0~1사이의 확률 값이 들어가야 하는데, -2 또는 2같은 값이 들어가면서 그래프가 좀 이상하게 보입니다.

Binary Cross Entropy (a.k.a Logarithmic Loss)

https://www.kaggle.com/wiki/LogarithmicLoss

\[\text{logloss} = -\frac{1}{N} \sum^{N}_{i=1} \left( y^{(i)} \cdot \log(p_i) + (1 - y) \cdot \log(1- p_i) ) \right)\]

Numpy

>> y_true = np.array([0, 0, 0, 1, 0], dtype=np.float64)
>> y_pred = np.array([0.1, 0.1, 0.05, 0.6, 0.3], dtype=np.float64)
>>
>> def binary_cross_entropy(y_true, y_pred):
>>     return -(y_true * np.log(y_pred) + (1-y_true) * np.log(1-y_pred)).mean()
>>
>> binary_cross_entropy(y_true, y_pred)
0.22590297868158524

Sklearn

sklean 에서는 sklearn.metrics.log_loss 함수를 사용합니다.

>> # Scipy와 동일함
>> metrics.log_loss(y_true, y_pred)
0.22590297868158524

Pytorch

F.binary_cross_entropy 와 nn.BCELoss 의 결과값은 동일합니다.

>> y_torch_pred = Variable(torch.DoubleTensor(y_pred))
>> y_torch_true = Variable(torch.DoubleTensor(y_true))
>>
>> torch_crossentropy = nn.BCELoss()
>> torch_crossentropy(y_torch_pred, y_torch_true).data.numpy()
array([ 0.22590298])

Visualization

그래프에서 -2 그리고 2까지 전체 x값이 안나온 이유는 NaN으로 바껴서 해당부분은 안나오는 것입니다.
\(p\) 값은 확률 0~1사이의 값으로 쓰여야 합니다.

Cross Entropy

https://rdipietro.github.io/friendly-intro-to-cross-entropy-loss/

\[H(y, \hat{y}) = - \sum_i y^{(i)} \log \hat{y}^{(i)}\]

Partial derivative of the weights

\[\begin{eqnarray} H(y, \hat{y}) &=& -\frac{\partial}{\partial \theta} \sum^N_{i=1} y^{(i)} \log \hat{y}^{(i)} \\ &=& - \sum^N_{i=1} \frac{y^{(i)}}{ \frac{\partial}{\partial \theta} \hat{y}^{(i)}} \\ &=& - \sum^N_{i=1} \frac{y^{(i)}}{ \frac{\partial}{\partial \theta} \left( \theta^{T} \cdot x^{(i)} + b \right) } \\ &=& - \sum^N_{i=1} \frac{y^{(i)}}{x^{(i)}} \end{eqnarray}\]

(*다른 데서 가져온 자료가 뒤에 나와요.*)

/-- Host writes and reads of an engine's memories: instruction memory is written only while the engine is HALTED or in ERROR, and data memory in every state; a
read answers the word (R194, R195). A transfer moves once MEM is READY; one that ends without an error leaves its channel DONE, judges whether a tile read's buffer
was reclaimed, and raises the channel's event; one that meets an uncorrectable error shows the rows left and its code (R197, R210 to R212, R214, R320, R324). -/
def Obligations.EngineMemoriesAndTransfers : Prop :=
  (
    (∀ (s : State) (t : Nat) (src : Source) (addr val : Word) (e k : Nat), s.Runs → e < s.lanes → k < 0x4000 → addr.toNat = 0x01000000 + 0x100000 * e + 4 * k →
      (s.begin t).Admits src addr.toNat →
      exec (.imemWrite t src addr val) s = .next (s.after t (fun r =>
        if (s.engine e).st = .halted ∨ (s.engine e).st = .error then
          (r.setEngine e { s.engine e with imem := sput 0 (s.engine e).imem k val }).eccWrite 2 (engBase e) (4 * k) 4
        else r.clamp src addr.toNat val (sget 0 (s.engine e).imem k) rsState 0 31)))
    ∧ (∀ (s : State) (t : Nat) (src : Source) (addr val : Word) (e k : Nat), s.Runs → e < s.lanes → k < 0x20000 →
        addr.toNat = 0x01080000 + 0x100000 * e + 4 * k → (s.begin t).Admits src addr.toNat →
        exec (.dmemHostAccess t src addr val true) s = .next (s.after t (fun r =>
          ((r.hostStall e).onEngine e (fun x => x.store (4 * k) (leBytes 4 val.toNat))).eccWrite 1 (engBase e) (4 * k) 4)))
    ∧ ∀ (s : State) (t : Nat) (src : Source) (addr val : Word) (e k : Nat), s.Runs → e < s.lanes → k < 0x20000 →
        addr.toNat = 0x01080000 + 0x100000 * e + 4 * k → s.eccAt 1 (engBase e + 4 * k) = 0 →
        ∃ u, exec (.dmemHostAccess t src addr val false) s = .next u ∧ u.resp = leBytes 4 ((s.engine e).load (4 * k) 4) ∧ u.eng = s.eng ∧ u.mem = s.mem)
  ∧ (
    (∀ (s : State) (t e c : Nat), s.Runs → s.flag Fld.MEM_STAT_READY 0 = false → exec (.dmaComplete t e c) s = .next (s.begin t))
    ∧ ∀ (s : State) (t e c : Nat), s.Runs → e < 8 → c < 4 → s.flag Fld.MEM_STAT_READY 0 = true → ((s.engine e).chan c).busy = true →
      let d := (s.engine e).chan c
      let m := (s.begin t).dmaRows e d d.rows 0
      (0 < m.2 → ∃ u, exec (.dmaComplete t e c) s = .next u ∧ (u.engine e).dmaErr = true
        ∧ let x := (u.engine e).chan c
          x.busy = false ∧ x.done = false ∧ x.err = true ∧ x.rows = m.2 ∧ x.code = if d.out then 5 else 6)
      ∧ (m.2 = 0 →
      let diff := (s.openBlock d.lane + 65536 - d.block % 65536) % 65536
      let recl := d.tile && decide (2 ≤ diff ∧ diff < 32768)
      exec (.dmaComplete t e c) s = .next (s.after t (fun r0 =>
        let r := (r0.dmaRows e d d.rows 0).1.onEngine e (fun x =>
          { x.onDma c (fun d => { d with busy := false, done := true, reclaimed := recl, err := false, code := 0, rows := 0 }) with
            recl := x.recl || recl }.markSet r0.dev (if recl then 8 else 0))
        (if recl then r.count Fld.ANV_RECL_CNT e 1 else r).onEngine e (fun x => x.raise (4 + c))))))

/-- An edge qualifies once its level has held FILT × 8 ticks, and changes nothing before; of the selected kind it is stamped at the first tick of its level, and of the
other kind it moves LEVEL alone; a timeout clears the speed and sets STALE (R216 to R218). -/
def Obligations.Tachometers : Prop :=
  (∀ (s : State) (t k held : Nat) (level lost : Bool), s.Runs → held < 8 * s.fld Fld.ANV_Tt_CFG_FILT k → exec (.tachEdge t k ⟨level, held⟩ lost) s = .next (s.begin t))
  ∧ (∀ (s : State) (t k held : Nat) (lost : Bool), s.Runs → k < 8 → 8 * s.fld Fld.ANV_Tt_CFG_FILT k ≤ held →
    exec (.tachEdge t k ⟨s.flag Fld.ANV_Tt_CFG_EDGE k, held⟩ lost) s
      = .next (s.after t (fun r => r.setFlag Fld.ANV_Tt_STAT_LEVEL k (s.flag Fld.ANV_Tt_CFG_EDGE k))))
  ∧ (∀ (s : State) (t k held : Nat) (level lost : Bool), s.Runs → k < 8 → 8 * s.fld Fld.ANV_Tt_CFG_FILT k ≤ held →
      level ≠ s.flag Fld.ANV_Tt_CFG_EDGE k → s.flag Fld.ANV_Tt_STAT_LEVEL k ≠ level →
      let stamp := (s.begin t).dev - held
      ∃ u, exec (.tachEdge t k ⟨level, held⟩ lost) s = .next u ∧ (u.tachOf k).last = (s.begin t).dev
        ∧ (u.tachOf k).edges = (stamp :: (s.tachOf k).edges).take (s.fld Fld.ANV_Tt_CFG_PPR k + 1) ∧ u.eng = s.eng)
  ∧ ∀ (s : State) (t k : Nat), s.Runs → k < 8 → (s.tachOf k).last + s.fld Fld.ANV_Tt_TMO_TMO k * 65536 * 8 ≤ (s.begin t).dev →
      exec (.tachTimeout t k) s = .next (s.after t (fun r =>
        ((r.setFld Fld.ANV_Tt_SPEED_SPEED k 0).setFlag Fld.ANV_Tt_STAT_STALE k true).onTach k (fun x => { x with edges := [], fresh := 0 })))

/-- An engine's instruction leaves alone whatever is not the engine's: the lanes, the sequencers, the converters, AUX, the ports and the always-on
domain; the other engines too, but for one whose POST of the same PCLK edge a POST overtakes; and but for the queue instructions POST, TAKE and DONE, a checkpoint's SWR,
and a fault, which is reported, external memory and the queues too (R193, R220, R221, R228, R338). -/
def Obligations.EngineInstructionFrame : Prop :=
  ∀ (c : Instr) (s u : State) (t e : Nat), c.anvil = some (t, e) → exec c s = .next u →
    u.lan = s.lan ∧ u.wck = s.wck ∧ u.orx = s.orx ∧ u.hsc = s.hsc ∧ u.ddc = s.ddc ∧ u.phx = s.phx ∧ u.aux = s.aux
    ∧ u.pwr = s.pwr ∧ u.net = s.net ∧ u.tach = s.tach ∧ u.cru = s.cru ∧ u.ptp = s.ptp ∧ u.boot = s.boot ∧ u.tx = s.tx ∧ u.resp = s.resp
    ∧ (∀ k, k ≠ e → (c ≠ .post t e ∨ ∀ q rd, (s.engine k).wait ≠ .post q rd) → u.engine k = s.engine k)
    ∧ (c ≠ .post t e → c ≠ .take t e → c ≠ .done t e → c ≠ .swr t e → (u.engine e).st ≠ .error → u.mem = s.mem ∧ u.que = s.que ∧ u.twn = s.twn)

/-- R242: an accumulator overflow of a pair form, in the first lane that has one, records in AOVIDX.ACC the accumulator of the pair that overflowed, and the even one when
both did; VMUL2, VMULP, ACLR and AMOV overflow nothing. -/
def Obligations.AccumulatorOverflow : Prop :=
  let re (conj : Bool) (a b : Vec) (j : Nat) : Int := a.lo j * b.lo j + (if conj then 1 else -1) * (a.hi j * b.hi j)
  let im (conj : Bool) (a b : Vec) (j : Nat) : Int := a.hi j * b.lo j + (if conj then -1 else 1) * (a.lo j * b.hi j)
  let Records (f : Nat → Nat → Int) (s : State) (e w : Nat) (o : Out) : Prop :=
    wD w % 2 = 0 ∧ ((s.engine e).aov = false → ∀ j, j < 16 → (s.engine e).active w j = true →
      (∀ i, i < j → (s.engine e).active w i = true → fits 40 (f (wD w) i) = true ∧ fits 40 (f (wD w + 1) i) = true) →
      (fits 40 (f (wD w) j) = false ∨ fits 40 (f (wD w + 1) j) = false) →
      ∃ u, o = .next u ∧ (u.engine e).aov = true ∧ (u.engine e).aovIdx.lane = j
        ∧ (u.engine e).aovIdx.acc = (if fits 40 (f (wD w) j) = false then wD w else wD w + 1))
  let Regs (c : Nat → Nat → Instr) (op fn : Nat) (p : Vec → Vec → Bool → Nat → Int) : Prop :=
    ∀ (s : State) (t e w : Nat), s.EngineAt e w op fn →
      Records (fun k j => ((s.engine e).acc k).int j + p ((s.engine e).vec (wA w)) ((s.engine e).vec (wB w)) (k = wD w) j) s e w (exec (c t e) s)
  let Rows (fn n : Nat) (P : State → Nat → Nat → Vec → Vec → Prop) : Prop :=
    ∀ (s : State) (e w : Nat), s.EngineAt e w 0x13 fn → n = (if wV w then 2 else 64) →
      let a := (s.engine e).ea (wP w)
      let b := (s.engine e).ea (wQ w)
      let q := (s.engine e).load b n
      (s.fetched e).DataAt e a 64 64 → ((s.fetched e).dataRead e a 64).DataAt e b n n →
      P s e w (rowVec ((s.engine e).load a 64)) (if wV w then vecOf (fun _ => joinHalves q q) else rowVec q)
  let Keeps (s : State) (e : Nat) (o : Out) : Prop := ∃ u, o = .next u ∧ (u.engine e).aov = (s.engine e).aov ∧ (u.engine e).aovIdx = (s.engine e).aovIdx
  let part (a b : Vec) (even : Bool) (j : Nat) : Int := if even then a.lo j * b.lo j else a.hi j * b.hi j
  Regs .vmacp 0x12 3 part ∧ Regs .vmsup 0x12 4 (fun a b k j => - part a b k j)
  ∧ Regs .cmac 0x15 2 (fun a b k j => if k then re false a b j else im false a b j) ∧ Regs .cmacc 0x15 3 (fun a b k j => if k then re true a b j else im true a b j)
  ∧ (∀ (t n : Nat), Rows 3 n (fun s e w a b => Records (fun k j => ((s.engine e).acc k).int j + part a b (k = wD w) j) s e w (exec (.vmacpMem t e) s)))
  ∧ (∀ (t n : Nat), Rows 4 n (fun s e w a b => Records (fun k j => ((s.engine e).acc k).int j - part a b (k = wD w) j) s e w (exec (.vmsupMem t e) s)))
  ∧ (∀ (s : State) (t e w : Nat),
      (s.EngineAt e w 0x12 2 → Keeps s e (exec (.vmul2 t e) s)) ∧ (s.EngineAt e w 0x12 5 → Keeps s e (exec (.vmulp t e) s))
      ∧ (s.EngineAt e w 0x14 0 → Keeps s e (exec (.aclr t e) s)) ∧ (s.EngineAt e w 0x14 1 → Keeps s e (exec (.amov t e) s)))
  ∧ ∀ (t n : Nat), Rows 2 n (fun s e _ _ _ => Keeps s e (exec (.vmul2Mem t e) s)) ∧ Rows 5 n (fun s e _ _ _ => Keeps s e (exec (.vmulpMem t e) s))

Partial derivative of the bias

\[\begin{eqnarray} H(y, \hat{y}) &=& -\frac{\partial}{\partial b} \sum^N_{i=1} y^{(i)} \log \hat{y}^{(i)} \\ &=& - \sum^N_{i=1} \frac{y^{(i)}}{ \frac{\partial}{\partial b} \hat{y}^{(i)}} \\ &=& - \sum^N_{i=1} \frac{y^{(i)}}{ \frac{\partial}{\partial b} \left( \theta^{T} \cdot x^{(i)} + b \right) } \\ &=& - \sum^N_{i=1} y^{(i)} \end{eqnarray}\]

Numpy

>> y_true = np.array([0, 0, 0, 1, 0], dtype=np.float32)
>> y_pred = np.array([0.1, 0.1, 0.05, 0.6, 0.3], dtype=np.float32)
>>
>> def cross_entropy(y_true, y_pred):
>>     return -(y_true * np.log(y_pred)).sum()
>>
>> cross_entropy(y_true, y_pred)
0.51082557

Pytorch - cross entropy

Pytorch의 cross entropy는 일반적인 cross entropy와 전혀 다릅니다.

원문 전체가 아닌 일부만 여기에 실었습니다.